• [WHAT NEEDS TO BE DONE]: Two lines in the data below mark the range: the one with "decode 0b0000000000000000000_0_0000_00010001#32 5#32" and the one with "theorem test_decode_enable : decode". Return both, along with every line between them, exactly.

(Collected data)

-- ==== Sys2Proof/Tests/Slice0.lean ====
section
/-! SUPPORT. The model's own tests: words written out from R90 and R103, ill-formed commands, and single steps on a small
state, with results from 95_test_vectors.md. Then, for each obligation with hypotheses, a witness that meets them. -/

namespace Sys2Proof.Tests

open Sys2Proof.Machine

/-! ## A small state -/

/-- All six pins present. -/
def allPins : Present := ⟨true, true, true, true, true, true⟩

/-- The block of 95_test_vectors.md: SPR 200 and these pins. Its latch codes and timing values are only examples. -/
def blockParams (present : Present) : Params :=
  { spr := 200
    present := present
    latch := ⟨0#4, 1#4, 2#4, 3#4, 13#4, 5#4, 6#4, 7#4, 8#4⟩
    pulseWidthUs := 1
    clearFaultLowUs := 1000
    fixedUnit := .microsecond
    base := 0x4000 }

/-- Values of reset for that block: the position given, the clock at 10 000, where the next sample finds it too. -/
def blockInit (position : Nat) : Init :=
  { pulseInterval := 7
    position := position
    lastPulseTime := 0
    enabled := false
    pins := ⟨false, true, false, false, false, .inPullup⟩
    clock := 10000
    clockStop := none
    lull := 1 }

/-- The block just after reset, with these pins and this position. -/
def block (present : Present) (position : Nat) : State := State.atReset (blockParams present) (blockInit position) 0

/-- The block with all pins, at position 198. -/
def full : State := block allPins 198

/-- A block with only STEP and DIR. -/
def bare : State := block ⟨true, true, false, false, false, false⟩ 42

/-- What a command leaves, seen through `f`. -/
def look {α : Type} (i : Instr) (s : State) (f : State → α) : Option α :=
  match exec i s with
  | .next t => some (f t)
  | .fault _ => none
  | .refused _ => none

/-- The state with a command latched and decoded at a point of its script. -/
def running (c : Instr) (point : Nat) (s : State) : State := { s with phase := .run c point (initialLocals c) }

/-- The state with a word latched. -/
def latched (w a0 a1 : Word) (s : State) : State := { s with arg0 := a0, arg1 := a1, phase := .start w a0 a1 }

/-! ## WellFormed refuses what no word spells (R92) -/

theorem test_wellFormed_step : (Instr.step 0x80000000#32).wellFormed = false := by decide
theorem test_wellFormed_stepFixed : (Instr.stepFixed 0x80000000#32 7#32).wellFormed = false := by decide
theorem test_wellFormed_limit : (Instr.step 0x80000001#32).wellFormed = true := by decide

/-! ## Decoding: a word of each command, its bits written out from R90's fields, RSV, B, MODE, OPC -/

theorem test_decode_setSpeed :
    decode 0b0000000000000000000_0_0000_00000001#32 60#32 0#32 = .ok (.setSpeed 60#32) := by decide
theorem test_decode_msps : decode 0b0000000000000000000_0_0100_00000010#32 0#32 0#32 = .ok (.msps .m16) := by decide
theorem test_decode_step :
    decode 0b0000000000000000000_0_0000_00010000#32 0x80000001#32 0#32 = .ok (.step 0x80000001#32) := by decide
theorem test_decode_stepFixed :
    decode 0b0000000000000000000_0_0000_00010001#32 5#32 100#32 = .ok (.stepFixed 5#32 100#32) := by decide
theorem test_decode_setMode :
    decode 0b0000000000000000000_0_1000_00100000#32 0#32 0#32 = .ok (.setMode .m256) := by decide
theorem test_decode_enable : decode 0b0000000000000000000_1_0000_00110000#32 0#32 0#32 = .ok (.enable true) := by decide
theorem test_decode_isEnabled : decode 0b0000000000000000000_0_0000_00110001#32 0#32 0#32 = .ok .isEnabled := by decide
theorem test_decode_isFault : decode 0b0000000000000000000_0_0000_00110010#32 0#32 0#32 = .ok .isFault := by decide
theorem test_decode_clearFault :
    decode 0b0000000000000000000_0_0000_00110011#32 0#32 0#32 = .ok .clearFault := by decide
theorem test_decode_standby :
    decode 0b0000000000000000000_0_0000_00110100#32 0#32 0#32 = .ok (.standby false) := by decide
theorem test_decode_reset : decode 0b0000000000000000000_0_0000_00110101#32 0#32 0#32 = .ok .reset := by decide

/-! The decode table of 95_test_vectors.md L2. -/

theorem test_decode_opcode_zero : decode 0x00000000#32 0#32 0#32 = .error .opcode := by decide
theorem test_decode_opcode_unknown : decode 0x00000099#32 0#32 0#32 = .error .opcode := by decide
theorem test_decode_rsv_low : decode 0x00002001#32 0#32 0#32 = .error .reservedBits := by decide
theorem test_decode_rsv_high : decode 0x80000010#32 1#32 0#32 = .error .reservedBits := by decide
theorem test_decode_bool_unused : decode 0x00001001#32 60#32 0#32 = .error .boolUnused := by decide
theorem test_decode_mode_unused : decode 0x00000901#32 60#32 0#32 = .error .modeUnused := by decide
theorem test_decode_bool_setMode : decode 0x00001020#32 0#32 0#32 = .error .boolUnused := by decide
theorem test_decode_mode_range : decode 0x00000F02#32 0#32 0#32 = .error .modeRange := by decide
theorem test_decode_count_range : decode 0x00000010#32 0x80000000#32 0#32 = .error .countRange := by decide
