-- ==== Sys2Proof/Machine/Tick.lean ====
section
/-! DEFINITION. The TICK step (40_bit_timing_clock.md R110-R113). -/

namespace Sys2Proof.Machine

/-- The four sub-actions of a tick in Configured. Each reads the state before the tick; their writes go into the next
state together (R113). -/
def tickEngines (rx : Bool) (s : State) : Except Fault State :=
  match txTimerStep s (noResponse s) with
  | .error f => .error f
  | .ok t => .ok (prevUpdate rx (edgeStep s rx (rxTimerStep s rx t)))

/-- TICK (R110): nothing outside Configured (R111), the fault entry (R112), or the engines. -/
def execTick (rx ftx frx : Bool) (s : State) : Result :=
  match s.sess with
  | .unconfigured => .next (noResponse s)
  | .faulted => .next (noResponse s)
  | .configured =>
    if schedFault s ftx frx then .next (faultEntry (noResponse s))
    else outcomeOf (tickEngines rx s)

end Sys2Proof.Machine
end

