-- ==== Sys2Proof/Machine/Dispatch.lean ====
section
/-! DEFINITION. One arm for each step of the block (30_encoding.md R83). -/

namespace Sys2Proof.Machine

def exec (i : Instr) (s : State) : Host.Outcome State Fault Refusal :=
  match i with
  | .tick rx ftx frx => Sys2Proof.Machine.execTick rx ftx frx s
  | .configure w1 w2 w3 w4 w5 w6 w7 => Sys2Proof.Machine.execConfigure w1 w2 w3 w4 w5 w6 w7 s
  | .write n payload => Sys2Proof.Machine.execWrite n payload s
  | .read max => Sys2Proof.Machine.execRead max s
  | .teardown => Sys2Proof.Machine.execTeardown s

end Sys2Proof.Machine
end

• [ANSWER TO THIS TASK]:
    decode 0b0000000000000000000_0_0000_00010001#32 5#32 100#32 = .ok (.stepFixed 5#32 100#32) := by decide
theorem test_decode_setMode :
    decode 0b0000000000000000000_0_1000_00100000#32 0#32 0#32 = .ok (.setMode .m256) := by decide
theorem test_decode_enable : decode 0b0000000000000000000_1_0000_00110000#32 0#32 0#32 = .ok (.enable true) := by decide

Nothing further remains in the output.